*** TASK MATERIAL
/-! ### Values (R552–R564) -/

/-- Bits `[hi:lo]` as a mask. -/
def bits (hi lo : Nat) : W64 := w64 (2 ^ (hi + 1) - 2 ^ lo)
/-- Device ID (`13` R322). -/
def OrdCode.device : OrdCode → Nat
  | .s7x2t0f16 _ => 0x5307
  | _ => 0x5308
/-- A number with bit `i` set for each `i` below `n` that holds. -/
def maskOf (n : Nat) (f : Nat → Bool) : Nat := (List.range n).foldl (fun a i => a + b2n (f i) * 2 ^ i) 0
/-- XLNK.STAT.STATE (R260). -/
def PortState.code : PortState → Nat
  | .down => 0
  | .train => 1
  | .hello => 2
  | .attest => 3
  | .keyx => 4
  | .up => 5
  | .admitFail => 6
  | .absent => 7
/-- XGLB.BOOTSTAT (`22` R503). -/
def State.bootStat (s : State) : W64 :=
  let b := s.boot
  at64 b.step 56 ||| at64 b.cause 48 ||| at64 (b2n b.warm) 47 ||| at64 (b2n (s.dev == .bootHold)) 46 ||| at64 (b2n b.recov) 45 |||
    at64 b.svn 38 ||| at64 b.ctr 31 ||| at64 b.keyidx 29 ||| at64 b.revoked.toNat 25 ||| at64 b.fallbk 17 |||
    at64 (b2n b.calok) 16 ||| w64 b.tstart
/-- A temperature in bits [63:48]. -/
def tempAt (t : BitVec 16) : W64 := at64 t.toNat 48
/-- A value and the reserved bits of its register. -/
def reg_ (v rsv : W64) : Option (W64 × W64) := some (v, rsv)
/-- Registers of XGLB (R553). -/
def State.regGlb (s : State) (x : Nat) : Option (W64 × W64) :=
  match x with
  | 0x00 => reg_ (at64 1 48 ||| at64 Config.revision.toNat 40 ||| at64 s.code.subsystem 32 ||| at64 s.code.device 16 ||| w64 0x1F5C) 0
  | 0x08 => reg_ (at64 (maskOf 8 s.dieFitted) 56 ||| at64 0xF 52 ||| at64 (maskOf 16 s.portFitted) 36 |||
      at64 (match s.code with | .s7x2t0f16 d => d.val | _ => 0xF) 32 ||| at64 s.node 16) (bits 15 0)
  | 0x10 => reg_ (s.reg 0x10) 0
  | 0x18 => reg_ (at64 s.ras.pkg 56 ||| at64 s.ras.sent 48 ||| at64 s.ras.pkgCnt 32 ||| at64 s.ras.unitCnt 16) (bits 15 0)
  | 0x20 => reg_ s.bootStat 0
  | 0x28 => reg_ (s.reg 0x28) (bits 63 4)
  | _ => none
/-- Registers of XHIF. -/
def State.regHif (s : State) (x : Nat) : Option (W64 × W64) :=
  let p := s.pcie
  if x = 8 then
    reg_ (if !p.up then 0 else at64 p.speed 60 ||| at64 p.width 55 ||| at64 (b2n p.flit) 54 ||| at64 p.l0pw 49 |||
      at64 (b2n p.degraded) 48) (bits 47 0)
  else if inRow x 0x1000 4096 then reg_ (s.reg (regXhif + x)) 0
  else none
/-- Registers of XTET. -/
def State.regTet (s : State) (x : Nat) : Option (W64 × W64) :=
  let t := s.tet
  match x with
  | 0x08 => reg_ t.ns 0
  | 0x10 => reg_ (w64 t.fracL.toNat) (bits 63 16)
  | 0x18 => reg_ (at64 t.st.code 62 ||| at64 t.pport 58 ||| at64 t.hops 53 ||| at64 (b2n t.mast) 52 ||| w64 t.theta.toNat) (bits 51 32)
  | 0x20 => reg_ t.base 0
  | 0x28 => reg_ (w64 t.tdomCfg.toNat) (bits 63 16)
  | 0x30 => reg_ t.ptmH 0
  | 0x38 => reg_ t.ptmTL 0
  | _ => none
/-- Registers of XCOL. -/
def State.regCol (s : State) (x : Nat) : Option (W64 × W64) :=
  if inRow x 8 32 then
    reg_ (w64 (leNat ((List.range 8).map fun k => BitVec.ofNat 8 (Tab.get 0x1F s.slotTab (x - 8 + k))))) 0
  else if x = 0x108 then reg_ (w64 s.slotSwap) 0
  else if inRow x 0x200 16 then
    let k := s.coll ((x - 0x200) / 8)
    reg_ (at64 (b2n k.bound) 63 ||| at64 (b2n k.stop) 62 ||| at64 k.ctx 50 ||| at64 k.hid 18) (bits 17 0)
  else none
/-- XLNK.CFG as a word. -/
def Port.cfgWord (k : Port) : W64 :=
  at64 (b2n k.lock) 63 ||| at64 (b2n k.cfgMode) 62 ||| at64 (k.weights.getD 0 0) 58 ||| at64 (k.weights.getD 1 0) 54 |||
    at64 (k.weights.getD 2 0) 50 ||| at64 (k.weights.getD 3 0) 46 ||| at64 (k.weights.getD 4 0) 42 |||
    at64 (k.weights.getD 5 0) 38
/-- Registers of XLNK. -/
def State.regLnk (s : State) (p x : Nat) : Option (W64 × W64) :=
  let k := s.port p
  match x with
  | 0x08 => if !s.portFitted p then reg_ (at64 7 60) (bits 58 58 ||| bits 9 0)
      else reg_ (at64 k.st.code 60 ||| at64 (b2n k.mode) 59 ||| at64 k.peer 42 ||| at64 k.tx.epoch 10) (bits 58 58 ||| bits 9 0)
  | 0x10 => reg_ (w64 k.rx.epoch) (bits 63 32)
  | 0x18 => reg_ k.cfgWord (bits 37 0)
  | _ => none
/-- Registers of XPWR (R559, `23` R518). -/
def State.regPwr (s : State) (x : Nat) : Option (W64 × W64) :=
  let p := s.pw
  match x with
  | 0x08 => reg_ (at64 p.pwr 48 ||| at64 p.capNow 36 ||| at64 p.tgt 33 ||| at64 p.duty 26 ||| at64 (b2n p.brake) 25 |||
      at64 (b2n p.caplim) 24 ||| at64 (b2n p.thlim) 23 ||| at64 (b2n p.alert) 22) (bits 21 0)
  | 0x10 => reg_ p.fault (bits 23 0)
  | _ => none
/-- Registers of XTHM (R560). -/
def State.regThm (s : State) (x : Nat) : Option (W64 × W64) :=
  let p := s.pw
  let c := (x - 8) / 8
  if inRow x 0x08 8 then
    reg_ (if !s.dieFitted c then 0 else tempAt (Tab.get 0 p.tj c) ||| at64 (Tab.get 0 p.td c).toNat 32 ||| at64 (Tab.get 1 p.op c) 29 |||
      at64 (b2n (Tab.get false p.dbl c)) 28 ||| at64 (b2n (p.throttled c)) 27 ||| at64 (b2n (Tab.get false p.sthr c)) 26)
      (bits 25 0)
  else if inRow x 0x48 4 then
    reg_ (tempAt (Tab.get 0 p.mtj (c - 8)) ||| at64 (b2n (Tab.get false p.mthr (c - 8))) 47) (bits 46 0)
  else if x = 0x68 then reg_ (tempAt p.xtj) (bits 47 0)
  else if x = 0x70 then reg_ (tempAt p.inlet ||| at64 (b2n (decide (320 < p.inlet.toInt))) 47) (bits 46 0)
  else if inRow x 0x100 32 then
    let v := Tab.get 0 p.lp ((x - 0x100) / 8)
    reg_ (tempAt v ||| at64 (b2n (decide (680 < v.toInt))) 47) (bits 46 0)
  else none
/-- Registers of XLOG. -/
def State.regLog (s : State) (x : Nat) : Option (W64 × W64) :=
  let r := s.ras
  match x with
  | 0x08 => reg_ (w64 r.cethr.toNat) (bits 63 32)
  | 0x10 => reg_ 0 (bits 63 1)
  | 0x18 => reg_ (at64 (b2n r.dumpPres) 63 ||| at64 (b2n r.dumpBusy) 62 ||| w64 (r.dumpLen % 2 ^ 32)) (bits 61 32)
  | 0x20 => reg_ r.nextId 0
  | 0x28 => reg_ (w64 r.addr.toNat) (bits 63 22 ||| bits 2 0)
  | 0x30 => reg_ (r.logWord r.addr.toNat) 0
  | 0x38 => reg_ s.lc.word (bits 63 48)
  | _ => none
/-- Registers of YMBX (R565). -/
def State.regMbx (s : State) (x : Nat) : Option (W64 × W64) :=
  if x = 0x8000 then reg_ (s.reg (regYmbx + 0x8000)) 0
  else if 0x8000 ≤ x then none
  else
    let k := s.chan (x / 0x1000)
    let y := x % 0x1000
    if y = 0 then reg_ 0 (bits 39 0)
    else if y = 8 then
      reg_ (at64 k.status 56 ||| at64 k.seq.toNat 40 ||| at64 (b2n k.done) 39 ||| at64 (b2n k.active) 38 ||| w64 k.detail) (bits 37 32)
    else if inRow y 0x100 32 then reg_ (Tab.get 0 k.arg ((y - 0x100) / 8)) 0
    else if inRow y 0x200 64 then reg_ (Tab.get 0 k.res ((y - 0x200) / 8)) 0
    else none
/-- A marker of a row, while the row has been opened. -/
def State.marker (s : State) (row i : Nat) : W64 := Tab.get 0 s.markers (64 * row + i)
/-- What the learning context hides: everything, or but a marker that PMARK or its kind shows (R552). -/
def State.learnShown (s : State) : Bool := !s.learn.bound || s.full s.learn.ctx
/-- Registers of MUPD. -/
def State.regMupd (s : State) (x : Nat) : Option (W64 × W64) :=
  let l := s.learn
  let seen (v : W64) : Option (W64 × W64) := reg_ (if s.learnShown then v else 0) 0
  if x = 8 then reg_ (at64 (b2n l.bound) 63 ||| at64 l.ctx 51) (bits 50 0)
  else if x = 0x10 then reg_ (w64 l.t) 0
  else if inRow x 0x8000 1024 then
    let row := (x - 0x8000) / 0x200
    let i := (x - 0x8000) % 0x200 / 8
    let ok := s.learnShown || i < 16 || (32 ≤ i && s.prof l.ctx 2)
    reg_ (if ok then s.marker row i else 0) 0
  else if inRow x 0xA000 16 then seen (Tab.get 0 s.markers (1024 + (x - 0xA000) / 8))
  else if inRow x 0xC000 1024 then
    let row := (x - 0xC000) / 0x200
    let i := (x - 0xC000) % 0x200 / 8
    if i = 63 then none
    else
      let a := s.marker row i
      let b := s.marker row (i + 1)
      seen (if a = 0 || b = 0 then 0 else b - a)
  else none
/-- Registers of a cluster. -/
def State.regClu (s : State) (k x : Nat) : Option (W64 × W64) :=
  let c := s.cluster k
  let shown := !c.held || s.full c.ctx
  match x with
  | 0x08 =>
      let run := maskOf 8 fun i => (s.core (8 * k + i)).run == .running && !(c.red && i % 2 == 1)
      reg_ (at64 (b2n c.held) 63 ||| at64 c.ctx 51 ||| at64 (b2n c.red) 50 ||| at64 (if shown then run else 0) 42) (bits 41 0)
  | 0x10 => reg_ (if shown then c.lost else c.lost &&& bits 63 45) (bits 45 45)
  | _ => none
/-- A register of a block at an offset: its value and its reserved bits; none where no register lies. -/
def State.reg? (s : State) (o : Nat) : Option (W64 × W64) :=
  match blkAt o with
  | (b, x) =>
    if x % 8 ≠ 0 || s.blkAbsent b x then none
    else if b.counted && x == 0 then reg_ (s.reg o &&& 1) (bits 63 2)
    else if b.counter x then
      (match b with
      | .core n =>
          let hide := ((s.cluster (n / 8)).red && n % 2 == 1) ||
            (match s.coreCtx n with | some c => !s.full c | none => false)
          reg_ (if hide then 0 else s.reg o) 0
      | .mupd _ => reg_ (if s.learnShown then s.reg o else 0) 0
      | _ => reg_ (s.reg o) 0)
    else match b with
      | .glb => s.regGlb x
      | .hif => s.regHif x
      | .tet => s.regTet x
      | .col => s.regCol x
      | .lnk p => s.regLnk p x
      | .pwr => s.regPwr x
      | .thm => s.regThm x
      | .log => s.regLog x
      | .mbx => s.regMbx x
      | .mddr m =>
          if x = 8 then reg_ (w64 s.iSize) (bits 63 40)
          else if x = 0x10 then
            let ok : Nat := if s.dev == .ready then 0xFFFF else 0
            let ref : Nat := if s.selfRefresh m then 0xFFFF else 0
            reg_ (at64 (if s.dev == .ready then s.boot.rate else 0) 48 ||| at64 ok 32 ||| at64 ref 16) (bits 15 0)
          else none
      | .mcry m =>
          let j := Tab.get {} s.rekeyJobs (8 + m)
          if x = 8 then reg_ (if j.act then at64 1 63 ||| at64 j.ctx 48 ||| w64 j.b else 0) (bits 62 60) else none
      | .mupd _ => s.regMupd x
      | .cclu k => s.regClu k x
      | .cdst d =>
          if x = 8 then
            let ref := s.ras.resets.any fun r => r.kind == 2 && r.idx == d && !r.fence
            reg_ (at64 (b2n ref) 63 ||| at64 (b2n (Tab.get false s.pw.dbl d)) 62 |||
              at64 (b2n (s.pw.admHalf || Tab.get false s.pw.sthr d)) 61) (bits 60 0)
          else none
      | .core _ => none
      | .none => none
******
▶ **DIRECTIONS FOR THIS TASK**
In the listing, find all lines with the string "reserved" and copy them.

▶ **EXERCISE RESPONSE**
/-- A value and the reserved bits of its register. -/
/-- A register of a block at an offset: its value and its reserved bits; none where no register lies. -/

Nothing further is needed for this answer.